──────── DATA SECTION ────────
theorem wit_ConstantWindowGivesScaledValue_5x5 :
    0 < (1#32).toNat ∧ 0 < 4 ∧
    (∃ t, exec (.conv5x5 0x3000#32 0x2000#32 0x2000#32 0x2000#32 0x2000#32 0x2000#32 0x2100#32 1#32) flat = .next t) ∧
    (∀ row ∈ [0x2000#32, 0x2000#32, 0x2000#32, 0x2000#32, 0x2000#32], ∀ dx < 5,
      channel flat.mem row.toNat (0 + dx) 0 = ((7#8).toNat : Int)) ∧
    0 ≤ ∑ k ∈ Finset.range 25, coefOf flat.mem (0x2100#32).toNat k ∧
    ∑ k ∈ Finset.range 25, coefOf flat.mem (0x2100#32).toNat k = 256 := by
  refine ⟨by decide, by decide, ?_,
    by simp only [List.mem_cons, List.not_mem_nil, or_false, forall_eq_or_imp, forall_eq]; decide +kernel,
    by decide +kernel, by decide +kernel⟩
  obtain ⟨t, h, -⟩ := next_of_any (p := fun _ => true)
    (o := exec (.conv5x5 0x3000#32 0x2000#32 0x2000#32 0x2000#32 0x2000#32 0x2000#32 0x2100#32 1#32) flat)
    (by decide +kernel)
  exact ⟨t, h⟩

theorem wit_ConvolutionCountSplits :
    1 + 1 < 2 ^ 32 ∧ apart (0x3000#32).toNat (4 * (1 + 1)) (0x2100#32).toNat 18 ∧
    ∃ t, exec (.conv3x3 0x3000#32 0x2000#32 0x2010#32 0x2020#32 0x2100#32 (BitVec.ofNat 32 (1 + 1)))
      (ready rowsT50) = .next t := by
  refine ⟨by decide, by decide, ?_⟩
  obtain ⟨t, h, -⟩ := next_of_any (p := fun _ => true)
    (o := exec (.conv3x3 0x3000#32 0x2000#32 0x2010#32 0x2020#32 0x2100#32 (BitVec.ofNat 32 (1 + 1))) (ready rowsT50))
    (by decide +kernel)
  exact ⟨t, h⟩

theorem wit_ConvolutionCountSplits_5x5 :
    1 + 0 < 2 ^ 32 ∧ apart (0x3000#32).toNat (4 * (1 + 0)) (0x2100#32).toNat 50 ∧
    ∃ t, exec (.conv5x5 0x3000#32 0x2000#32 0x2000#32 0x2000#32 0x2000#32 0x2000#32 0x2100#32 (BitVec.ofNat 32 (1 + 0)))
      flat = .next t := by
  refine ⟨by decide, by decide, ?_⟩
  obtain ⟨t, h, -⟩ := next_of_any (p := fun _ => true) (o := exec (.conv5x5 0x3000#32 0x2000#32 0x2000#32 0x2000#32
    0x2000#32 0x2000#32 0x2100#32 (BitVec.ofNat 32 (1 + 0))) flat) (by decide +kernel)
  exact ⟨t, h⟩

/-! All commands. -/

/-- The bytes just below and just past a VST's sixteen, and past a CM4X4's pixel. -/
theorem wit_CommandsWriteOnlyTheirDestination :
    (∃ t, exec (.vst 0 0x3000#32) (loaded []) = .next t) ∧
    (0x2FFF < (0x3000#32).toNat ∨ (0x3000#32).toNat + 16 ≤ 0x2FFF) ∧
    (0x3010 < (0x3000#32).toNat ∨ (0x3000#32).toNat + 16 ≤ 0x3010) ∧
    (∃ t, exec (.cm4x4 0x3000#32 0x2000#32 0x2100#32 1#32) (loaded []) = .next t) ∧
    (0x3004 < (0x3000#32).toNat ∨ (0x3000#32).toNat + 4 * (1#32).toNat ≤ 0x3004) := by
  refine ⟨?_, by decide, by decide, ?_, by decide⟩
  · obtain ⟨t, h, -⟩ := next_of_any (p := fun _ => true) (o := exec (.vst 0 0x3000#32) (loaded [])) (by decide +kernel)
    exact ⟨t, h⟩
  · obtain ⟨t, h, -⟩ := next_of_any (p := fun _ => true)
      (o := exec (.cm4x4 0x3000#32 0x2000#32 0x2100#32 1#32) (loaded [])) (by decide +kernel)
    exact ⟨t, h⟩

theorem wit_EveryCommandAdvancesByItsLength :
    lengthOf (encode (.vld 3 0#32)).first = some 2 ∧ ∃ t, exec (.vld 3 0#32) (loaded []) = .next t :=
  ⟨by decide, by
    obtain ⟨t, h, -⟩ := next_of_any (p := fun _ => true) (o := exec (.vld 3 0#32) (loaded [])) (by decide)
    exact ⟨t, h⟩⟩

/-- The named register, and one that is not. -/
theorem wit_OnlyVdRegisterIsWritten : (∃ t, exec (.vwiden 7 0) (loaded []) = .next t) ∧
    some (7 : VReg) = some 7 ∧ some (7 : VReg) ≠ some 6 :=
  ⟨⟨_, rfl⟩, by decide, by decide⟩

theorem wit_CommandsLeaveControlState : (∃ t, exec .nop (loaded []) = .next t) ∧ Instr.nop ≠ .endStream :=
  ⟨⟨_, rfl⟩, by decide⟩

/-- Two register files that differ in V7 only; a command that completes and one that faults. -/
theorem wit_UnwrittenContentsCannotBeSeen :
    agreeOnWritten (loaded []).written (loaded []).v ((loaded []).v.set 7 1#128) ∧
    (loaded []).v ≠ (loaded []).v.set 7 1#128 ∧
    (∃ t, exec (.vwiden 7 0) (loaded []) = .next t) ∧ ∃ f, exec (.vwiden 0 7) (loaded []) = .fault f :=
  ⟨by decide, by decide, ⟨_, rfl⟩, ⟨_, rfl⟩⟩

theorem wit_OldLatchCannotBeSeen :
    (∃ t, exec (.cm4x4 0x3000#32 0x2000#32 0x2100#32 0#32) (loaded []) = .next t) ∧
    ∃ f, exec (.cm4x4 0x3000#32 0x2000#32 0xFFFFFFE1#32 0#32) (loaded []) = .fault f := by
  constructor
  · obtain ⟨t, h, -⟩ := next_of_any (p := fun _ => true)
      (o := exec (.cm4x4 0x3000#32 0x2000#32 0x2100#32 0#32) (loaded [])) (by decide +kernel)
    exact ⟨t, h⟩
  · exact fault_of_isSome (by decide +kernel)

/-! The register window, reset and the host. -/

/-- A platform of two cores. -/
def twoCores : State := { State.reset with platform := { Platform.default with otherMmio := [0x90000000#32] } }

theorem wit_StartRunsTheEngine :
    windowPlaced (idle false true true .reset) ∧ (idle false true true .reset).busy = false ∧
    (1#32).getLsbD 0 = true ∧ (3#32).getLsbD 0 = true := by decide

/-- Each bit of the write, set and clear. -/
theorem wit_StatusBitsAreWriteOneToClear : windowPlaced (loaded []) ∧ (6#32).getLsbD 1 = true ∧
    (6#32).getLsbD 2 = true ∧ (1#32).getLsbD 1 = false ∧ (1#32).getLsbD 2 = false := by decide

theorem wit_CmdptrWritableOnlyWhenIdle : windowPlaced State.reset ∧ State.reset.busy = false ∧
    windowPlaced (loaded []) ∧ (loaded []).busy = true ∧ Aligned (loaded []) := by decide

/-- START = 0 on an idle engine, START = 1 on a running one. -/
theorem wit_CtrlWriteWithoutStartSetsOnlyIe :
    (windowPlaced State.reset ∧ ((2#32).getLsbD 0 = false ∨ State.reset.busy = true)) ∧
    windowPlaced (loaded []) ∧ ((3#32).getLsbD 0 = false ∨ (loaded []).busy = true) := by decide

/-- A window of BASE_MMIO 0x80000000, and one at the very end of the address space. -/
theorem wit_WindowReadsGiveTheFields : windowPlaced State.reset ∧
    windowPlaced { State.reset with platform := { Platform.default with baseMmio := 0xFFFFFFF0#32 } } := by decide

/-- A read of STATUS and a read of data memory; each kind of target. -/
theorem wit_HostReadsChangeNoCoreState :
    (∃ t, hostTurn (.read 0x80000004#32 .word) State.reset = .next t) ∧
    (∃ t, hostTurn (.read 0xFFFFFFFF#32 .byte) (loaded []) = .next t) ∧
    hostTarget State.reset.platform 0x80000004#32 .word = .ok (.own .status) ∧
    hostTarget twoCores.platform 0x90000008#32 .word = .ok (.other .cmdptr) ∧
    hostTarget State.reset.platform 0xFFFFFFFF#32 .byte = .ok .memory := by
  refine ⟨?_, ?_, rfl, rfl, rfl⟩
  · obtain ⟨t, h, -⟩ := next_of_any (p := fun _ => true) (o := hostTurn (.read 0x80000004#32 .word) State.reset) (by decide)
    exact ⟨t, h⟩
  · obtain ⟨t, h, -⟩ := next_of_any (p := fun _ => true) (o := hostTurn (.read 0xFFFFFFFF#32 .byte) (loaded [])) (by decide)
    exact ⟨t, h⟩

/-- The first and the last word of another core's window. -/
theorem wit_HostReadsChangeNoCoreState_other :
    (∀ b ∈ twoCores.platform.otherMmio, b.toNat % 16 = 0) ∧
    (meetsOwnWindow twoCores.platform (0x90000000#32).toNat 4 = false ∧
      meetsOtherWindow twoCores.platform (0x90000000#32).toNat 4 = true ∧ (0x90000000#32).toNat % 4 = 0) ∧
    (meetsOwnWindow twoCores.platform (0x9000000C#32).toNat 4 = false ∧
      meetsOtherWindow twoCores.platform (0x9000000C#32).toNat 4 = true ∧ (0x9000000C#32).toNat % 4 = 0) :=
  ⟨by simp [twoCores], by decide, by decide⟩

/-- A narrow access to each window, an unaligned one, and one that only reaches the window's first byte. -/
theorem wit_OtherWindowAccessesAreRefused :
    let p := twoCores.platform
    (meetsOtherWindow p (0x9000000E#32).toNat (widthBytes .half) = true ∧
      (Width.half ≠ .word ∨ (0x9000000E#32).toNat % 4 ≠ 0)) ∧
    (meetsOwnWindow p (0x80000004#32).toNat (widthBytes .half) = true ∧
      (Width.half ≠ .word ∨ (0x80000004#32).toNat % 4 ≠ 0)) ∧
    (meetsOwnWindow p (0x80000002#32).toNat (widthBytes .word) = true ∧
      (Width.word ≠ .word ∨ (0x80000002#32).toNat % 4 ≠ 0)) ∧
    (meetsOwnWindow p (0x7FFFFFFD#32).toNat (widthBytes .word) = true ∧
      (Width.word ≠ .word ∨ (0x7FFFFFFD#32).toNat % 4 ≠ 0)) := by decide

theorem wit_InterruptLineIsLevel : ∃ t, exec .endStream (loaded []) = .next t := ⟨_, rfl⟩

theorem wit_ResetOnlyWhenIdle : (loaded []).busy = true ∧ (idle true false true .reset).busy = false := by decide

theorem wit_HostCannotReachVectorRegisters :
    HostOp.write 0x80000000#32 .word 3#32 ≠ .reset ∧
    (∃ t, hostTurn (.write 0x80000000#32 .word 3#32) State.reset = .next t) ∧
    (∃ f, hostTurn (.write 0x2000#32 .byte 3#32) { State.reset with used := [⟨true, 0x2000, 16⟩] } = .fault f) ∧
    hostTurn (.read 0x80000000#32 .half) State.reset = .refused (.windowAccess 0x80000000 2) := by
  refine ⟨by decide, ?_, fault_of_isSome (by decide), rfl⟩
  obtain ⟨t, h, -⟩ := next_of_any (p := fun _ => true) (o := hostTurn (.write 0x80000000#32 .word 3#32) State.reset)
    (by decide)
  exact ⟨t, h⟩

/-- The host's write meets the last byte of a read, its read the first byte of a write; a write that touches no used byte,
a read that touches a read one; the engine's NOP word was written by the host, and an illegal word. -/
theorem wit_SharedBytesAreViolations :
    let s := { loaded [(0x1000, [2, 0, 0, 0])] with
      used := [{ write := false, addr := 0x2000, n := 16 }, { write := true, addr := 0x3000, n := 16 }]
      touched := [{ write := true, addr := 0x1003, n := 1 }] }
    check s.platform (0x200F#32).toNat (widthBytes .byte) = true ∧
    (∃ y ∈ s.used, rangesMeet y.addr y.n (0x200F#32).toNat (widthBytes .byte) = true) ∧
    (check s.platform (0x2FFF#32).toNat (widthBytes .half) = true ∧
      ∃ y ∈ s.used, y.write = true ∧ rangesMeet y.addr y.n (0x2FFF#32).toNat (widthBytes .half) = true) ∧
    (check s.platform (0xFFFFFFFC#32).toNat (widthBytes .word) = true ∧
      ∀ y ∈ s.used, rangesMeet y.addr y.n (0xFFFFFFFC#32).toNat (widthBytes .word) = false) ∧
    (∀ y ∈ s.used, y.write = true → rangesMeet y.addr y.n (0x200F#32).toNat (widthBytes .byte) = false) ∧
    (engineTurnOf s [] ∧ s.busy = true ∧ fetch s.platform s.mem s.cmdptr = .ok (.command .nop) ∧
      ∃ x ∈ s.touched, ∃ y ∈ footprint s.cmdptr .nop, (x.write = true ∨ y.write = true) ∧
        rangesMeet x.addr x.n y.addr y.n = true) ∧
    (let s' := { loaded [] with touched := [{ write := true, addr := 0x0FFF, n := 2 }] }
     engineTurnOf s' [] ∧ s'.busy = true ∧ fetch s'.platform s'.mem s'.cmdptr = .ok (.illegal 0#32) ∧
      ∃ x ∈ s'.touched, x.write = true ∧ rangesMeet x.addr x.n s'.cmdptr.toNat 4 = true) :=
  ⟨by decide, by decide, by decide, by decide, by decide, ⟨by decide, rfl, rfl, by decide⟩, by decide, rfl, rfl, by decide⟩

/-! Every step. -/

theorem wit_EveryStepKeepsInvariant :
    State.Inv (loaded [(0x1000, [2, 0, 0, 0])]) ∧ ∃ t, step (loaded [(0x1000, [2, 0, 0, 0])]) = .next t := by
  refine ⟨by decide, ?_⟩
  obtain ⟨t, h, -⟩ := next_of_any (p := fun _ => true) (o := step (loaded [(0x1000, [2, 0, 0, 0])])) (by decide)
  exact ⟨t, h⟩

/-- A run that END ends and one that an illegal word ends. -/
theorem wit_RunEndsOnlyByEndOrIllegalWord :
    (State.Inv (loaded [(0x1000, [1, 0, 0, 0])]) ∧ (loaded [(0x1000, [1, 0, 0, 0])]).busy = true ∧
      ∃ t, step (loaded [(0x1000, [1, 0, 0, 0])]) = .next t ∧ t.busy = false) ∧
    (State.Inv (loaded []) ∧ (loaded []).busy = true ∧ ∃ t, step (loaded []) = .next t ∧ t.busy = false) := by
  refine ⟨⟨by decide, by decide, ?_⟩, by decide, by decide, ?_⟩
  · obtain ⟨t, h, hb⟩ := next_of_any (p := fun t => !t.busy) (o := step (loaded [(0x1000, [1, 0, 0, 0])])) (by decide)
    exact ⟨t, h, by simpa using hb⟩
  · obtain ⟨t, h, hb⟩ := next_of_any (p := fun t => !t.busy) (o := step (loaded [])) (by decide)
    exact ⟨t, h, by simpa using hb⟩

/-- The run that an illegal word ends keeps V6 marked. -/
theorem wit_WrittenMarksStay : (∀ ts, (loaded []).turns ≠ Turn.host .reset :: ts) ∧
    (∃ t, step (loaded []) = .next t) ∧ (loaded []).written[(6 : VReg)] = true := by
  refine ⟨?_, ?_, by decide⟩
  · intro ts h
    cases h
  · obtain ⟨t, h, -⟩ := next_of_any (p := fun _ => true) (o := step (loaded [])) (by decide)
    exact ⟨t, h⟩

end Sys2Proof.Tests
end

section
/-! PROOFS. Count splitting of the kernel commands (R179, R207): a command of m + n pixels equals one of m and one of n. -/

namespace Sys2Proof.Machine

open Sys2Proof.Claims

/-! What a range of pixels holds after a kernel command, and that two such ranges in a row make one. -/

/-- `after` holds pixel `g i` at each of the `count` pixels from `base` and agrees with `before` everywhere else. -/
def Stores (g : Nat → Pixel) (base count : Nat) (before after : Mem) : Prop :=
  (∀ i < count, pixelAt after base i = g i) ∧ sameOutside before after base (4 * count)

/-- Pixel i of the row m pixels on is pixel m + i of the row. -/
theorem pixelAt_add_pixels (mem : Mem) (base m i : Nat) : pixelAt mem (base + 4 * m) i = pixelAt mem base (m + i) := by
  rw [pixelAt, pixelAt, show base + 4 * m + 4 * i = base + 4 * (m + i) by omega]

/-- Equal pixels have equal bytes. -/
theorem read_eq_of_pixelAt_eq {m m' : Mem} {base i : Nat} (h : pixelAt m base i = pixelAt m' base i) (c : Nat)
    (hc : c < 4) : Mem.read m (base + 4 * i + c) = Mem.read m' (base + 4 * i + c) := by
  obtain ⟨h0, h1, h2, h3⟩ := Pixel.mk.inj h
  match c, hc with
  | 0, _ => exact h0
  | 1, _ => exact h1
  | 2, _ => exact h2
  | 3, _ => exact h3

/-- The pixels stored and the memory before them fix every byte of the memory after them. -/
theorem Stores.read_unique {g : Nat → Pixel} {base count : Nat} {before a b : Mem} (ha : Stores g base count before a)
    (hb : Stores g base count before b) (q : Nat) : Mem.read a q = Mem.read b q := by
  by_cases hq : q < base ∨ base + 4 * count ≤ q
  · rw [ha.2 q hq, hb.2 q hq]
  · have hi : (q - base) / 4 < count := by omega
    have := read_eq_of_pixelAt_eq ((ha.1 _ hi).trans (hb.1 _ hi).symm) ((q - base) % 4) (by omega)
    rwa [show base + 4 * ((q - base) / 4) + (q - base) % 4 = q by omega] at this

/-- Storing m pixels, and then n pixels just after them, stores m + n pixels. Where n is 0 it does not matter where the
second range lies. -/
theorem Stores.append {g g' : Nat → Pixel} {base base' m n : Nat} {a b c : Mem} (h : Stores g base m a b)
    (h' : Stores g' base' n b c) (hbase : 0 < n → base' = base + 4 * m) (hg : ∀ i < n, g' i = g (m + i)) :
    Stores g base (m + n) a c := by
  obtain ⟨hpix, hout⟩ := h
  obtain ⟨hpix', hout'⟩ := h'
  have hkept : ∀ q, q < base + 4 * m ∨ base + 4 * (m + n) ≤ q → Mem.read c q = Mem.read b q :=
    fun q hq => hout' q (by omega)
  refine ⟨fun i hi => ?_, fun q hq => by rw [hkept q (by omega), hout q (by omega)]⟩
  by_cases him : i < m
  · rw [← hpix i him]
    exact pixelAt_congr _ _ _ _ fun q _ _ => hkept q (by omega)
  · have := hpix' (i - m) (by omega)
    rwa [hg _ (by omega), hbase (by omega), pixelAt_add_pixels, show m + (i - m) = i by omega] at this

/-- The coefficients depend only on the bytes of their array. -/
theorem coefsAt_congr (m m' : Mem) (base n : Nat) : ∀ k,
    (∀ q, base + 2 * k ≤ q → q < base + 2 * (k + n) → Mem.read m q = Mem.read m' q) →
      coefsAt m base n k = coefsAt m' base n k := by
  induction n with
  | zero => intro k _; rfl
  | succ n ih =>
    intro k h
    rw [coefsAt, coefsAt, Mem.readLE_congr m m' 2 _ fun j hj => h _ (by omega) (by omega),
      ih (k + 1) fun q h1 h2 => h q (by omega) (by omega)]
────────
» REQUIRED WORK
Return only those lines of the records that contain the string "before".

» TASK ANSWER
/-- `after` holds pixel `g i` at each of the `count` pixels from `base` and agrees with `before` everywhere else. -/
def Stores (g : Nat → Pixel) (base count : Nat) (before after : Mem) : Prop :=
  (∀ i < count, pixelAt after base i = g i) ∧ sameOutside before after base (4 * count)
/-- The pixels stored and the memory before them fix every byte of the memory after them. -/
theorem Stores.read_unique {g : Nat → Pixel} {base count : Nat} {before a b : Mem} (ha : Stores g base count before a)
    (hb : Stores g base count before b) (q : Nat) : Mem.read a q = Mem.read b q := by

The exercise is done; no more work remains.